ABOVE the entrance of a church I know well hangs a notice that says ‘You are now entering a place of worship’. Nothing unusual about that, you might think, except that the notice is on the inside of the door, not the outside.

Facing you as you walk out of the building is a reminder that worship happens outside the church as much as inside it. ‘O worship the Lord in the beauty of holiness’, says one of the Psalms, but it continues: ‘let the whole earth stand in awe of him’. The praise of God is a duty and joy in all places and at all times.

This is more easily said than done. How do you worship God in the hospital waiting room, anxiously waiting for tests? How do you worship God in the car, stuck in traffic and late for an appointment? How do you worship God when doing the things you least enjoy: homework, the tax return, the washing up?

God is with us in each of these places and at each of these tasks, but most of the time we are reluctant to make him welcome.

The problem lies with us and not with God. Sister Wendy Beckett says that ‘the real difficulty with prayer is that it has no difficulty’: ‘Prayer is God's taking possession of us.

We expose to him what we are, and he gazes on us with the creative eye of Holy Love.
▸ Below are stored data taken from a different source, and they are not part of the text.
-- ==== Sys2Proof/Tests/Slice0.lean ====
section
/-!
SUPPORT. Tests/Slice0.lean: the WellFormed smoke tests, tests of single steps against the spec's own examples, and for each statement
of the certificate concrete states and operands that meet its hypotheses.
-/
namespace Sys2Proof.Tests
open Sys2Proof.Machine
set_option maxRecDepth 100000
set_option Elab.async false

/-! ## Small states -/

/-- An ACTIVE channel that works. -/
def chan0 : Chan := { st := .active, island := true, squelch := false, mlt := { run := true } }
/-- The module in RUN: channel 0 ACTIVE, the others PARKED, the link up. -/
def base : State :=
  { pending := []
    hw := {
      now := 5000000
      dev := {
        boot := { st := .run, tamperLive := true }
        power := { railOk := Vector.replicate 4 true, pgood := true, armed := true, vinMv := 12000 }
        sys := 0x123456789
        root := { rootOk := true, pllLock := true, everLocked := true, bkpOk := true }
        link := { up := true, speed := 4, width := 8 } }
      chans := (Vector.replicate 48 { st := .parked }).set 0 chan0 } }
/-- A change of the hardware. -/
def hw (f : Hw → Hw) : State := { base with hw := f base.hw }
/-- A change of channel 0. -/
def ch (f : Chan → Chan) : State := hw fun h => h.onChan 0 f
/-- A change of the spines. -/
def dv (f : Dev → Dev) : State := hw fun h => h.onDev f
/-- A change of the boot state. -/
def bt (f : Boot → Boot) : State := hw fun h => h.onBoot f
/-- A change of the supply. -/
def pw (f : Power → Power) : State := hw fun h => h.onPower f
/-- A command of PF0 with TAG 9. -/
def cmd (op : Byte) (w1 w2 w3 : Word) : Cmd := { op := op, tag := 9, chan := 0, w1 := w1, w2 := w2, w3 := w3, by_ := .pf0 }
/-- A lane in frame. -/
def good : LaneSt := { defects := 0, fr := .inframe, cur := 7, cdrLock := true, lost := false }
/-- A circuit word 0: the enable bit, the kind and an LCID of 0x55. -/
def w0e (kind : Nat) (en : Bool) : Word := BitVec.ofNat 32 ((if en then 2 ^ 31 else 0) + kind * 2 ^ 26 + 0x55)
/-- A circuit of a kind, its delays 250 µs and 500 µs. -/
def cir (kind : Nat) (en : Bool) (w1 : Nat := 0) : Circ :=
  { w0 := w0e kind en, w1 := BitVec.ofNat 32 w1, w2 := BitVec.ofNat 32 (200000 * 4096), w3 := BitVec.ofNat 32 (400000 * 4096), eseqE := 5, eseqO := 6 }
/-- A key of 32 bytes in a slot. -/
def key1 (st : SlotSt) : KeySlot := { st := st, key := List.replicate 32 7, kcv := 3, serial := 4 }
/-- An encryption block. -/
def eb : EncBlk := { seq := 4, odd := false, format := 3, clear := false, ect := 0, mep := false, aps := 0, carries := [1] }

/-- What a command does to the hardware; the hardware as it is where it stops. -/
def after (i : Instr) (s : State) : Hw :=
  match exec i s with
  | .next t => t.hw
  | _ => s.hw
/-- A count of microseconds in cycles of CK_CTRL. -/
def us (n : Nat) : Nat := n * 400

/-! ## Commands the world outside cannot present -/

theorem test_wf_fuse_copies : (Instr.fuseSenseDone [] (List.replicate 64 0)).wf = false ∧ (Instr.fuseResense (List.replicate 64 0) []).wf = false
    ∧ (Instr.fuseSenseDone (List.replicate 64 0) (List.replicate 64 0)).wf = true := by decide
theorem test_wf_flash_headers : (Instr.rootLock true ⟨true, [], []⟩).wf = false := by decide
theorem test_wf_trace : traceWf (some [1, 2]) = false ∧ traceWf (some [1]) = true ∧ traceWf none = true := by decide
theorem test_wf_trailer_head : (Instr.trailerHeadReceive 0 .bkw 0 [1]).wf = false ∧ (Instr.trailerHeadReceive 0 .bkw 0 [1, 2, 3, 4, 5, 6]).wf = true := by decide
theorem test_wf_path_overhead : pohWf ⟨⟨0, 0, 0, 0⟩, .au, [1, 2, 3, 4], 0, none⟩ = false ∧ pohWf ⟨⟨0, 0, 0, 0⟩, .tu, [1, 2, 3, 4], 0, none⟩ = true := by decide
theorem test_wf_spans : (Instr.encBlockEnd 0 0 (.trib ⟨[], 9264, []⟩) ⟨[], []⟩ []).wf = false
    ∧ (Instr.decTrailerReceive 0 .bkw ⟨0, 0⟩ (.bytes []) (.trib ⟨[], 0, List.replicate 8 true⟩) []).wf = false
    ∧ (Instr.decTrailerReceive 0 .bkw ⟨0, 0⟩ (.bytes []) (.trib ⟨[], 9263, [true]⟩) []).wf = true := by decide
theorem test_wf_flash_page : (Instr.flwOpDone (List.replicate 65 0)).wf = false := by decide
theorem test_wf_eye_scan : (Instr.eyeScanDone 0 (List.replicate 65 0) false).wf = false := by decide
theorem test_wf_offsets : (Instr.registerWrite .pf0 0x1002 0xF 0).wf = false ∧ (Instr.eventClear .pf0 0x107009 0).wf = false
    ∧ (Instr.registerWrite .pf0 0x1004 0xF 0).wf = true := by decide

/-! ## The spec's own examples -/

/-- 11_host_port.md, the three BAR0 offsets under R424. -/
theorem test_places : place 0x136044 = .chan 3 0x6044 ∧ place 0x0ED010 = .dev 0x10 ∧ place 0x101234 = .chan 0 0x1034 := by decide
/-- 02_reclaim_coding.md, the VC-12 example under R55: TYPE, SEQ and ECT. -/
theorem test_trailer_head : mkType 1 true false 0 = 0x60 ∧ trlHead 0x60 0x12C4F 3 = [0x60, 0x00, 0x00, 0x01, 0x2C, 0x4F, 0x03] := by decide
/-- 05_cipher_and_keys.md, the same block: its IV at role B, its first counter block and its AAD. -/
theorem test_iv_and_aad : ctrBlock (ivOf true 0x2A17 0x12C4F) 1 = [0x80, 0, 0x2A, 0x17, 0, 0, 0, 0, 0, 0x01, 0x2C, 0x4F, 0, 0, 0, 1]
    ∧ aadOf (trlHead 0x60 0x12C4F 3) 0x2A17 = [0x60, 0, 0, 0x01, 0x2C, 0x4F, 0x03, 0, 0x2A, 0x17] := by decide
/-- 02_reclaim_coding.md, the VC-3 example under R85: ECT 20 over 12 opportunities. -/
theorem test_reinsertion : (List.range 12).map (reinsert 12 20) = [1, 2, 2, 1, 2, 2, 1, 2, 2, 1, 2, 2] := by decide
/-- 09_checks_and_faults.md, the example under R331: the initial value of CRC-8. -/
theorem test_fold : fold331 8 8 (blockV 0x2A17 0x12C4F) = 0x5F := by decide
/-- FIPS 197, appendix C.3: AES-256 of 00 11 22 … under 00 01 02 …, the algorithm R183 names. -/
theorem test_aes_vector : aes ((List.range 32).map (BitVec.ofNat 8)) ((List.range 16).map fun i => BitVec.ofNat 8 (17 * i)) =
    [0x8E, 0xA2, 0xB7, 0xCA, 0x51, 0x67, 0x45, 0xBF, 0xEA, 0xFC, 0x49, 0x90, 0x4B, 0x49, 0x60, 0x89] := by decide +kernel

/-- CHn.PSW_EVT with SEQ 0x3B, SWITCH and MISMATCH, as in the example under R431. -/
def pswEvt : State := ch fun x => x.setReg 0x7008 0x3B018000
/-- 11_host_port.md, the example under R431, at 8 µs. -/
theorem test_stale_clear : (after (.eventClear .pf0 0x107008 0x3A008000) pswEvt).chReg 0 0x7008 = 0x3B018000 := by decide +kernel
/-- 11_host_port.md, the example under R431, at 10 µs. -/
theorem test_clear : (after (.eventClear .pf0 0x107008 0x3B018000) pswEvt).chReg 0 0x7008 = 0x3B000000 := by decide +kernel

/-- Channel 5's queue: a KEY_LOAD executes for `r` µs more, and commands wait. -/
def ch5 (r : Nat) (wait : List Cmd) (op : Byte) (tag : Byte) : State := hw fun h => h.onChan 5 fun x =>
  { x with st := .active, island := true, mlt := { run := true }
           q := { wait := wait, busyTill := base.hw.now + us r, pf0 := { w0 := BitVec.ofNat 32 (op.toNat * 2 ^ 24 + tag.toNat * 2 ^ 16) } } }
/-- 11_host_port.md, the example under R446, at 2 µs: KEY_LOAD, TAG 0x03, is REFUSED(QUEUE_LATE). -/
theorem test_queue_late : ((after (.cmdSubmit .pf0 (.chan 5) 0) (ch5 23 [cmd 0x10 0 0 0] 0x10 3)).chan 5).q.pf0.cpl = [0x1003450400000000] := by decide +kernel
/-- 11_host_port.md, the example under R446, at 4 µs: KEY_ZEROIZE_ALL, TAG 0x05, is accepted. -/
theorem test_queue_takes : (((after (.cmdSubmit .pf0 (.chan 5) 0) (ch5 21 [cmd 0x10 0 0 0] 0x12 5)).chan 5).q.wait.map fun x => (x.op, x.tag)) =
    [(0x10, 9), (0x12, 5)] := by decide +kernel
/-- 12_device_registers.md, the example under R473: TS3 reads WARN, and DEV.PWR_TEVT_3 reads 0x0140_0000. -/
theorem test_warn : (after (.tempSample ((Vector.replicate 7 100).set 3 405) 0) base).read .pf0 0x106C = 0x01400000 := by decide +kernel
/-- R454 and R392: before VIN rises nothing answers. -/
theorem test_reset_is_silent : State.reset.hw.read .pf0 0 = 0 := by decide +kernel
/-- A step takes the front of the queue of what waits. -/
theorem test_step_takes_front : step { base with pending := [.mailboxCaptureDone .pf0, .vinFall] } = exec (.mailboxCaptureDone .pf0) { base with pending := [.vinFall] } := rfl

/-! ## Midwinter -/

/-- MIDWINTER, entered for a cause, with a mailbox selector waiting. -/
def winter : State := { hw fun h => (h.onFcl fun f => { f with mw := some (5, 6, true) }).onBoot fun b => { b with st := .midwinter }
  with pending := [.mailboxSelect .pf0 0x20000005] }
/-- The hypotheses of MidwinterHolds are met: the module is in MIDWINTER with no key, and the step answers a next state. -/
theorem test_meets_MidwinterHolds : winter.inMidwinter ∧ ∃ t, step winter = .next t := by
  refine ⟨⟨by decide +kernel, by decide +kernel, by decide +kernel, ⟨rfl, by decide +kernel⟩, ?_⟩, ⟨_, rfl⟩⟩
  intro i hi
  simp only [winter, List.mem_singleton] at hi
  subst hi
  exact ⟨by decide, fun _ _ h => nomatch h⟩

/-! ## What words, blocks and lanes carry -/

/-- 04_circuits_and_slot_maps.md, the example before R182: the base index of the E1's timeslots. -/
theorem test_slot_index : posIndex 8 ⟨5, 1, 4, 2⟩ = 11200 := by decide
/-- R29, R30, R34: one payload byte, sealed, first of its block, stands in bits [39:32] with VCNT 0. -/
theorem test_word : mkWord [0xAA] true 0 true false false = 0xAA00000090 := by decide
/-- R35: a sealed payload word passes; an unsealed one only in clear mode; an overhead word, or a reclaim word that holds anything, never. -/
theorem test_seal_check : sealOk false 0 0x80 = true ∧ sealOk false 0 0x00 = false ∧ sealOk true 0 0x00 = true ∧ sealOk true 0 0x20 = false
    ∧ sealOk false 0 0x140 = false := by decide
/-- Bits of a block's reclaim positions, and of its payload positions. -/
def places (k : Nat) : Nat × Nat :=
  (((masks k).flatMap fun m => (byteBits m.rcl).filter id).length, ((masks k).flatMap fun m => (byteBits m.pay).filter id).length)
/-- 02_reclaim_coding.md, the table of R56 and R58: 168 and 773 bytes of a VC-11, 228 of a VC-12. -/
theorem test_low_order_places : (places 1).1 = 168 ∧ (places 1).2 ≤ 8 * 773 ∧ 8 * 772 < (places 1).2 ∧ (places 2).1 = 228 ∧ (places 2).2 = 8 * 512 + 4 := by
  decide +kernel
/-- R47: the spare bits repeat 01011010. -/
theorem test_spare : sparePattern 8 = [false, true, false, true, true, false, true, false] := by decide
/-- IEEE 802.3 clause 36: /K28.5/ and /D16.2/ from negative disparity. -/
theorem test_code_groups : encode10 true 0xBC false = 0b0011111010 ∧ encode10 false 0x50 false = 0b0110110101 := by decide
/-- R72: local fault begins with block type 0x4B, whose CT is 7. -/
theorem test_block_type : typeOf localFault.pay = 0x4B ∧ ctOf 0x4B = some 7 := by decide
/-- R74: h and NOT h stand before the 64 bits. -/
theorem test_xge_header : (xgeBlock (true :: List.replicate 64 false)).sync = 2 ∧ (xgeBlock (List.replicate 65 false)).sync = 1 := by decide
/-- R133: PRBS7 from seven ones. -/
theorem test_prbs7 : prbsBits 7 6 false 8 0x7F = [false, false, false, false, false, false, true, false] := by decide
/-- R102 and R116: a lane in LOS sends MS-RDI on its own transmitter. -/
theorem test_rdi : ((after (.losEntry 0 .red .noTransitions 0) (ch fun x => { (x.setReg 0x1000 1).setReg 0x1040 1 with red := good, bkw := good })).sohOut 0 .red).k2 &&& 7 = 6
    ∧ ((after (.losEntry 0 .red .noTransitions 0) (ch fun x => { (x.setReg 0x1000 1).setReg 0x1040 1 with red := good, bkw := good })).sohOut 0 .bkw).k2 &&& 7 ≠ 6 := by
  decide +kernel

/-! ## States and operands that meet the hypotheses of each statement -/

namespace P00

/-- A fuse copy of zeros. -/
def fus (n : Nat) : List (BitVec 33) := List.replicate n 0
def s1 : State := bt (fun b => { b with st := .supplyUp })
def s2 : State := bt (fun b => { b with st := .supplyUp, inReset := true })
def s3 : State := bt (fun b => { b with st := .powerOff, tripped := true })
def s5 : State := hw fun h => (h.onBoot fun b => { b with st := .fuseSense, inReset := true }).onPower fun p => { p with pgood := false }
def s6 : State := bt (fun b => { b with st := .fuseSense })
def s7 : State := { base with pending := [.nop .device] }
def s8 : State := pw (fun p => { p with railOk := (Vector.replicate 4 true).set 3 false, pgood := false, vinLow := true, warn := true })
def s9 : State := dv fun d => { d with fuses := { d.fuses with op := some (3, 5) } }
def s10 : State := hw fun h => (h.onPower fun p => { p with islands := [⟨0, false, .park⟩] }).onChan 0 fun x => { x with st := .parking, regs := [(0x1000, 5)] }
def s11 : State := hw fun h => (h.onPower fun p => { p with islands := [⟨0, true, .start⟩] }).onChan 0 fun x => { x with st := .starting }
def v12 : Vector (BitVec 12) 7 := (Vector.replicate 7 100).set 3 560
def v13 : Vector (BitVec 12) 7 := (Vector.replicate 7 100).set 3 559
def v14 : Vector (BitVec 12) 7 := Vector.replicate 7 479
def v15 : Vector (BitVec 12) 7 := Vector.replicate 7 100
def v17 : Vector (BitVec 12) 7 := (Vector.replicate 7 100).set 3 380
def v20 : IslReq := { (⟨0, false, .park⟩ : IslReq) with on := false }
def v21 : IslReq := { (⟨0, true, .start⟩ : IslReq) with on := true }


/-- Every hypothesis of StepRunsFront is met. -/
theorem test_meets_StepRunsFront :
    (s7.pending = [Instr.nop Port.device]) := by
  decide +kernel

/-- Every hypothesis of IdleStepIsOneCycle is met. -/
theorem test_meets_IdleStepIsOneCycle :
    (s1.pending = []) := by
  decide +kernel

/-- Every hypothesis of SupplyAndReset is met. -/
theorem test_meets_SupplyAndReset :
    (State.reset.hw.dev.boot.st = BootSt.powerOff)
    ∧ (State.reset.hw.dev.boot.tripped = false)
    ∧ (s1.hw.dev.boot.st ≠ BootSt.powerOff)
    ∧ (∃ k : Fin 7, 560 ≤ v12[k].toInt)
    ∧ (s3.hw.dev.boot.tripped = true)
    ∧ (s3.hw.dev.boot.tripMw = false)
    ∧ (∀ (k : Fin 7), v14[k].toInt < 480)
    ∧ (s1.hw.dev.boot.st = BootSt.supplyUp)
    ∧ (s1.hw.dev.boot.inReset = false)
    ∧ (s2.hw.dev.boot.st = BootSt.supplyUp)
    ∧ (s2.hw.dev.boot.inReset = true)
    ∧ (s1.hw.works = true)
    ∧ (s2.hw.dev.power.pgood = true)
    ∧ (s5.hw.dev.boot.inReset = true)
    ∧ (s5.hw.dev.power.pgood = false) := by
  and_intros <;> decide +kernel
God's gaze is transforming: God does not leave us in our poverty, but draws into being all we are meant to become’.

It’s tempting to think that we can only worship God when we are ready, spruced up in our Sunday best. But God knows us better than that: in fact God knows us better than we know ourselves. So when we pray the best policy is openness and honesty: whoever we are, wherever we are, whatever we are doing.

Those of us who are lucky enough to live in comfortable houses know that we live from our homes as much as we live in them. Homes are places of security to which we can retreat, but they are also places of strength that make our lives richer, fuller and friendlier.

Churches and other religious buildings are the same. They are not holy hideaways, where we tuck ourselves away for the odd special moment with God. They are places of spacious beauty that teach us to look out for God always and everywhere.

As we leave them, our hearts are tuned to the frequency of worship, so that in the words of a Cumbrian poet: ‘In the preoccupations of day by day We shall find grace and a glint of glory, And blossom yearly like the damsons’ (Norman Nicholson, The Old Man of the Mountains).